-- ==== Sys2Proof/Machine/HostRead.lean ====
section
/-! DEFINITION. Words read by the host, and the transactions of the octal-SPI and I2C ports (02 R36 to R51; R9, R371, R438). -/

namespace Sys2Proof.Machine

/-! ### Words read -/

/-- A word of the HIF block as it reads (R54, R56). -/
def readHif (b : Block) (a : Nat) : Nat :=
  if 0x40 ≤ a ∧ a ≤ 0x58 then bitsOf b.ev.pend.toNat (8 * (a - 0x40) + 31) (8 * (a - 0x40))
  else if 0x60 ≤ a ∧ a ≤ 0x78 then bitsOf b.ev.en.toNat (8 * (a - 0x60) + 31) (8 * (a - 0x60))
  else if a = rHIF_EVT_SUMMARY then
    let hit := (b.ev.pend &&& b.ev.en).toNat
    (List.range 7).foldl (fun w n => w + b2n (bitsOf hit (32 * n + 31) (32 * n) != 0) * 2 ^ n) 0
  else if a = rHIF_ABORT_STAT then putBits (b.word a) 6 0 (abortActive b)
  else b.word a

/-- A stored register read: RC fields are cleared (R9). -/
def readClear (a : Nat) (b : Block) : Nat × Block :=
  match regAt a with
  | some (r, i) => (b.word a, b.setWord a (r.afterRead i (b.word a)))
  | none => (0, b)

/-- A word of the TIDE block (R371, R372, R383, R385, R386). -/
def readTide (req a : Nat) (b : Block) : Nat × Block :=
  let l := nth Latch.reset b.tide.latch req
  if a = rTIDE_LO then readTideLo req b
  else if a = rTIDE_HI then (l.hi, b)
  else if a = rTIDE_EPOCH then (l.epoch, b)
  else if a = rTIDE_BOUND_LO then readBoundLo req b
  else if a = rTIDE_BOUND_HI then (l.boundHi, b)
  else if a = rBELL_COUNT then (bellCount b, b)
  else if rTIDE_CAP_LO ≤ a ∧ a < rTIDE_CAP_LO + 0x80 ∧ a % 0x10 = rTIDE_CAP_LO % 0x10 then
    readCapLo ((a - rTIDE_CAP_LO) / 0x10) req b
  else if rTIDE_CAP_HI ≤ a ∧ a < rTIDE_CAP_HI + 0x80 ∧ a % 0x10 = rTIDE_CAP_HI % 0x10 then
    (nth 0 l.capHi ((a - rTIDE_CAP_HI) / 0x10), b)
  else if rTIO_CFG ≤ a ∧ a < rTIO_CFG + 32 then
    (putBits (b.word a) 5 5 (b2n (pinRead b ((a - rTIO_CFG) / 4))), b)
  else readClear a b

/-- A word of the SER block (R438). -/
def readSer (a : Nat) (b : Block) : Nat × Block :=
  let n := (a - rSER_CFG) / 0x40
  if 5 ≤ n then (0, b)
  else if a % 0x40 = rSER_STAT % 0x40 then (serStat b n, b)
  else if a % 0x40 = rSER_RXDATA % 0x40 then readRx n b
  else readClear a b

/-- A word of the AOUT block (R275, R488). -/
def readAout (a : Nat) (b : Block) : Nat × Block :=
  if a = rAOUT_STAT then (aoutStat b, b)
  else if a = rMIX_CKSUM then readCksum b
  else if a = rMIX_CKSUM_STAMP_LO then (readStamp b % 2 ^ 32, b)
  else if a = rMIX_CKSUM_STAMP_HI then (readStamp b / 2 ^ 32 % 2 ^ 16, b)
  else readClear a b

/-- A word of the SCHED block (R171, R211); what reports live state of EVT reads 0 while EVT is off (R528). -/
def readSched (a : Nat) (b : Block) : Nat × Block :=
  if a = rSCHED_POOL then (schedPool b, b)
  else if a = rSCHED_TT_FILL01 then (ttFill b 0, b)
  else if a = rSCHED_TT_FILL23 then (ttFill b 2, b)
  else if rCLASS_STAT ≤ a ∧ a < rCLASS_STAT + 0x800 ∧ a % 0x20 = rCLASS_STAT % 0x20 then
    (classStat b ((a - rCLASS_STAT) / 0x20), b)
  else readClear a b

/-- A word of the TEST block (R569); the load of a lane whose domain is off reads 0 (R528). -/
def readTest (a : Nat) (b : Block) : Nat × Block :=
  let l := (a - rTEST_LANE_LOAD) / 8
  let (v, b) := readClear a b
  if rTEST_LANE_LOAD ≤ a ∧ l < 16 ∧ a % 8 = 0 ∧ !b.on (dVQ0 + l / 4) then (putBits v 15 0 0, b) else (v, b)

/-- TBLD_STAT (R257): the frames that a running build has completed, which no rule fixes at a moment, are free
up to 256. -/
def readBuilder (b : Block) : Nat × Block :=
  match b.store.running with
  | some _ =>
    let (n, b) := b.fresh 257
    (putBits (b.word rTBLD_STAT) 8 0 (n % 257), b)
  | none => (b.word rTBLD_STAT, b)

/-- A word of the TBLD block (R257): the banks the builder owns, and those of its free pool, are composed. -/
def readTbld (a : Nat) (b : Block) : Nat × Block :=
  let mask (ks : List Nat) : Nat := ks.foldl (fun m k => m + 2 ^ k) 0
  if a = rTBLD_STAT then readBuilder b
  else if a = rTBLD_BANKS then (b.banksOf rqTBLD % 2 ^ 32, b)
  else if a = rTBLD_BANKS + 4 then (b.banksOf rqTBLD / 2 ^ 32, b)
  else if a = rTBLD_FREE then (mask (freePool b) % 2 ^ 32, b)
  else if a = rTBLD_FREE + 4 then (mask (freePool b) / 2 ^ 32, b)
  else readClear a b

/-- A word of a register block (R32, R52, R54): status composed of live state, and what a read does. -/
def readReg (req a : Nat) (b : Block) : Nat × Block :=
  match blockOf a with
  | 2 => readTide req a b
  | 3 => readSer a b
  | 4 =>
    if a = rNET_STAT then (netStat b 0, b) else if a = rNET_STAT + 0x200 then (netStat b 1, b) else readClear a b
  | 5 => if a = rUSB_STAT then (usbStat b, b) else readClear a b
  | 6 => readAout a b
  | 7 => if a = rFERRY_STAT then (ferryStat b, b) else readClear a b
  | 8 => readSched a b
  | 0xA => readTbld a b
  | 0xC =>
    if a % 0x1000 = rBDSP_STAT % 0x1000 ∧ a < 0xC4000 then (bdspStat b (coreOf a), b)
    else if a % 0x1000 = rBDSP_IRQ % 0x1000 ∧ a < 0xC4000 then (bdspIrq b (coreOf a), b)
    else readClear a b
  | 0xE => readTest a b
  | _ => readClear a b

/-- A word of the LPDDR window (R53). -/
def readLpddr (a : Nat) (b : Block) : Nat × Block :=
  match lpddrAt b a with
  | some o => (leAt (b.lpddrBytes o 4) 0 4, b)
  | none => (0, b.hostErr [fHIF_HOST_STAT_WINDOW_UNMAPPED] (some a))

/-- A word of the slate window, by port B (R44, R348, R350, R351, R358): its data, whether port B was busy, and the machine. A busy
response leaves the data undefined. -/
def readSlate (hit : SlateHit) (o : Nat) (b : Block) : Nat × Bool × Block :=
  if !b.flag fSLATE_STAT_FUSE_DONE || borrowed b (bankOf o) then
    let (v, b) := b.freshWord
    (v, true, b)
  else
    let b := hurtWord o hit.upset b
    match hit.portA with
    | .write d =>
      let (v, b) := b.freshWord
      (v, true, collision 1 o (portAStore (o / 8 * 8) (toLE 8 d.toNat) b))
    | _ => (leAt (b.slateBytes (o / 4 * 4) 4) 0 4, false, checkRead o b)

/-- HBUSY reports a busy slate word until the end of the transaction in progress (R44, R46). -/
def noteBusy (busy : Bool) (b : Block) : Block :=
  if busy then { b with host := { b.host with txn := b.host.txn.map (fun t => { t with busy := true }) } } else b

/-- A word of the host address space, as a requester reads it: 0 the octal-SPI port, 1 the I2C port (R32, R52); with it what
befalls a slate word. -/
def hostRead (req : Nat) (hit : SlateHit) (a : Nat) (b : Block) : Nat × Block :=
  if a < 0x1000 then (readHif b a, b)
  else if a < 0x2000 then (leAt (b.getMbx (a - 0x1000) 4) 0 4, b)
  else if 0x10000 ≤ a ∧ a < 0xF0000 then readReg req a b
  else if 0x01000000 ≤ a ∧ a < 0x01400000 then (voiceWord b a, b)
  else if 0x02000000 ≤ a ∧ a < 0x04000000 then
    let (v, busy, b) := readSlate hit (a - 0x02000000) b
    (v, if req = 0 then noteBusy busy b else b)
  else if 0x80000000 ≤ a then readLpddr a b
  else (0, b)

/-- A word that nothing befalls. -/
def noHit : SlateHit := { portA := .none, upset := 0 }

/-- An address of the register blocks (R52). -/
def isRegisterWord (a : Nat) : Bool := decide (a < 0x1000) || (decide (0x10000 ≤ a) && decide (a < 0xF0000))

/-- Words from consecutive addresses, least significant byte first (R38, R40); after the last address follows the first
(DESIGN CHOICE, notes/assumptions/44.md). After a failure of the IRC only registers are served, and any other word reads 0
(R412; the 0 is a DESIGN CHOICE, notes/assumptions/45.md). -/
def hostReads (req : Nat) : List SlateHit → Nat → Block → List Byte × Block
  | [], _, b => ([], b)
  | hit :: hits, a, b =>
    let (v, b) := if b.clk.backupOsc && !isRegisterWord a then (0, b) else hostRead req hit a b
    let (bs, b) := hostReads req hits ((a + 4) % 2 ^ 32) b
    (toLE 4 v ++ bs, b)

/-- What the latest transaction drove out. -/
def Block.drive (b : Block) (bs : List Byte) : Block := { b with host := { b.host with out := bs } }

/-- A read of one word by the octal-SPI port. -/
def readOne (a : Nat) (b : Block) : Block := if b.host.ready then let (bs, b) := hostReads 0 [noHit] a b; b.drive bs else b

/-- RC_COUNTER_READ (R9, R11): the read returns the value before what hardware sets in its cycle, and those bits of RC fields are
set afterwards. -/
def rcCounterRead (a sets : Nat) (b : Block) : Block :=
  let b := readOne a b
  match regAt a with
  | some (r, _) =>
    forL (r.fields.filter (fun f => f.acc == .rc)) (fun f b =>
      b.setWord a (Nat.lor (b.word a) (bitsOf sets f.hi f.lo * 2 ^ f.lo))) b
  | none => b

/-! ### The octal-SPI port (R36 to R47) -/

/-- The rise of HCSN (R38, R40, R46): the transaction ends, and a partial last word is discarded and reported. -/
def hcsnRise (b : Block) : Block :=
  match b.host.txn with
  | none => b
  | some t =>
    let b := { b with host := { b.host with txn := none } }
    match t.part with
    | some a => b.hostErr [fHIF_HOST_STAT_PARTIAL_WORD, fHIF_HOST_STAT_WRITE_DISCARDED] (some a)
    | none => b

/-- A transaction begins at the fall of HCSN (R38); one still open has ended before. -/
def openTxn (b : Block) : Block :=
  let b := hcsnRise b
  { b with host := { b.host with
    txn := some { id := b.host.txnNext, busy := false, part := none }, txnNext := b.host.txnNext + 1, out := [] } }

/-- Words for consecutive addresses arrive (R40); after the last address of the map follows the first, which R40 leaves open (DESIGN
CHOICE, notes/assumptions/44.md). -/
def arriveAll (txn : Nat) : Nat → List Word → Block → Block
  | _, [], b => b
  | a, w :: ws, b => arriveAll txn ((a + 4) % 2 ^ 32) ws (arrive a w.toNat txn b)

/-- WRITE (R39, R40, R45). -/
def spiWrite (addr : Word) (words : List Word) (part : Nat) (b : Block) : Block :=
  if !portsServe b then b
  else
    let a := addr.toNat / 4 * 4
    let id := b.host.txnNext
    let b := arriveAll id a words (openTxn b)
    if part = 0 then b
    else { b with host := { b.host with
      txn := b.host.txn.map (fun t => { t with part := some ((a + 4 * words.length) % 2 ^ 32) }) } }

/-- The access time of the region of an address, in picoseconds (R43). -/
def accessPs (a : Nat) : Nat :=
  if a < 0x2000 then 40000
  else if 0x10000 ≤ a ∧ a < 0xF0000 then 80000
  else if 0x02000000 ≤ a ∧ a < 0x04000000 then 80000
  else if 0x01000000 ≤ a ∧ a < 0x01400000 then 120000
  else if 0x80000000 ≤ a then 600000
  else 40000

/-- READ (R39, R40, R43, R44): too few dummy cycles set READ_UNDERRUN and leave the first word's data open, and the read takes
place all the same. -/
def spiRead (addr : Word) (words : List SlateHit) (hsckPs : Nat) (b : Block) : Block :=
  if !b.host.ready then b
  else
    let a := addr.toNat / 4 * 4
    let b := openTxn b
    if b.rd fHIF_HOST_CFG_DUMMY * hsckPs < accessPs a ∧ words ≠ [] then
      let (v, b) := (b.hostErr [fHIF_HOST_STAT_READ_UNDERRUN] (some a)).freshWord
      let (bs, b) := hostReads 0 words a b
      b.drive (toLE 4 v ++ bs.drop 4)
    else
      let (bs, b) := hostReads 0 words a b
      b.drive bs

/-- The host status byte (R42). -/
def statusByte (b : Block) : Nat :=
  b2n (b.word rHIF_HOST_STAT != 0) * 128 + b2n (b.flag fHIF_STATUS_ABORT_BUSY) * 64 + b2n (b.flag fHIF_STATUS_PROCTOR_RUN) * 32 +
  b2n (b.flag fHIF_DOORBELL_OUT_READY) * 16 + b2n (b.flag fHIF_HOST_STAT_READ_UNDERRUN) * 8 +
  b2n (b.flag fHIF_HOST_STAT_WRITE_DISCARDED) * 4 + b2n b.host.hirq * 2 + b2n b.host.hbusy

/-- READ_STATUS (R42): the host status byte, repeated. -/
def spiStatus (count : Nat) (b : Block) : Block :=
  if b.host.ready then
    let b := settle (openTxn b)
    b.drive (List.replicate count (BitVec.ofNat 8 (statusByte b)))
  else b

/-- READ_ID (R39): HIF_ID, repeated. -/
def spiId (count : Nat) (b : Block) : Block :=
  if b.host.ready then
    let b := openTxn b
    b.drive ((List.replicate count (toLE 4 (b.word rHIF_ID))).flatten)
  else b

/-- PORT_RESET (R41). -/
def portReset (b : Block) : Block :=
  if b.host.ready then (openTxn b).setWord rHIF_HOST_CFG (regReset rHIF_HOST_CFG).toNat else b

/-- The opcodes of R39. -/
def spiOpcodes : List Nat := [0x02, 0x0B, 0x05, 0x9F, 0xFF]

/-- An opcode that R39 does not list. -/
def badOpcode (op : Byte) (b : Block) : Block :=
  if b.host.ready && !spiOpcodes.contains op.toNat then (openTxn b).hostErr [fHIF_HOST_STAT_BAD_OPCODE] none else b

/-! ### The I2C port (R49 to R51) -/

/-- The port's address answers (R49). -/
def i2cMine (b : Block) (target : BitVec 7) : Bool := b.host.ready && target.toNat == b.rd fHIF_I2C_ADDR_ADDR

/-- Words of an I2C write (R50, R51): a word without a grant, or with the buffer full, is discarded and its byte not
acknowledged, and the host stops; true while every byte was acknowledged. -/
def i2cWords (txn : Nat) : Nat → List Word → Block → Bool × Block
  | _, [], b => (true, b)
  | a, w :: ws, b =>
    if !granted b a then (false, b.discardWord [fHIF_HOST_STAT_GRANT_VIOLATION] a txn)
    else if 64 ≤ b.host.wbuf.length then (false, arrive a w.toNat txn b)
    else i2cWords txn ((a + 4) % 2 ^ 32) ws (arrive a w.toNat txn b)

/-- I2C write (R50, R51), to its STOP; a partial last word is discarded as R40 says. -/
def i2cWrite (target : BitVec 7) (addr : Word) (words : List Word) (part : Nat) (b : Block) : Block :=
  if !i2cMine b target || !portsServe b then b
  else
    let a := addr.toNat / 4 * 4
    let id := b.host.txnNext
    let (ack, b) := i2cWords id a words { b with host := { b.host with txnNext := id + 1, out := [], nack := false } }
    let b := { b with host := { b.host with nack := !ack } }
    if ack ∧ part ≠ 0 then
      b.hostErr [fHIF_HOST_STAT_PARTIAL_WORD, fHIF_HOST_STAT_WRITE_DISCARDED] (some ((a + 4 * words.length) % 2 ^ 32))
    else b

/-- I2C read (R50, R51): SCL is stretched until the first word is there, so no read comes too early. -/
def i2cRead (target : BitVec 7) (addr : Word) (words : List SlateHit) (b : Block) : Block :=
  if !i2cMine b target then b
  else
    let (bs, b) := hostReads 1 words (addr.toNat / 4 * 4) { b with host := { b.host with nack := false } }
    b.drive bs

/-- LPDDR_WINDOW_ACCESS (R35, R53): a write of a value, or a read. -/
def lpddrAccess (addr : Word) (value : Option Word) (b : Block) : Block :=
  match value with
  | some v => hostWord addr v b
  | none => readOne (addr.toNat / 4 * 4) b

def execWrite (addr : Word) (words : List Word) (part : Nat) (s : State) :=
  doneIf (Instr.wf (.write addr words part)) (spiWrite addr words part) s
def execRead (addr : Word) (words : List SlateHit) (hsckPs : Nat) (s : State) := done (spiRead addr words hsckPs) s
def execReadStatus (count : Nat) (s : State) := done (spiStatus count) s
def execReadId (count : Nat) (s : State) := done (spiId count) s
def execPortReset (s : State) := done portReset s
def execBadOpcode (op : Byte) (s : State) := done (badOpcode op) s
def execHcsnRise (s : State) := done hcsnRise s
def execI2cWrite (target : BitVec 7) (addr : Word) (words : List Word) (part : Nat) (s : State) :=
  doneIf (Instr.wf (.i2cWrite target addr words part)) (i2cWrite target addr words part) s
def execI2cRead (target : BitVec 7) (addr : Word) (words : List SlateHit) (s : State) := done (i2cRead target addr words) s
def execLpddrWindowAccess (addr : Word) (value : Option Word) (s : State) := done (lpddrAccess addr value) s
def execRcCounterRead (m : Meeting) (s : State) := done (rcCounterRead (m.word.toNat / 4 * 4) m.sets.toNat) s
def execSerRxdata (port : Nat) (s : State) := doneIf (Instr.wf (.serRxdata port)) (readOne (rSER_RXDATA + 0x40 * port)) s

end Sys2Proof.Machine
end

**WHAT THIS TASK INVOLVES:**
Copy out each line of the data containing the string "value".

**SOLUTION TO THIS TASK:**
/-- RC_COUNTER_READ (R9, R11): the read returns the value before what hardware sets in its cycle, and those bits of RC fields are
/-- LPDDR_WINDOW_ACCESS (R35, R53): a write of a value, or a read. -/
def lpddrAccess (addr : Word) (value : Option Word) (b : Block) : Block :=
  match value with
def execLpddrWindowAccess (addr : Word) (value : Option Word) (s : State) := done (lpddrAccess addr value) s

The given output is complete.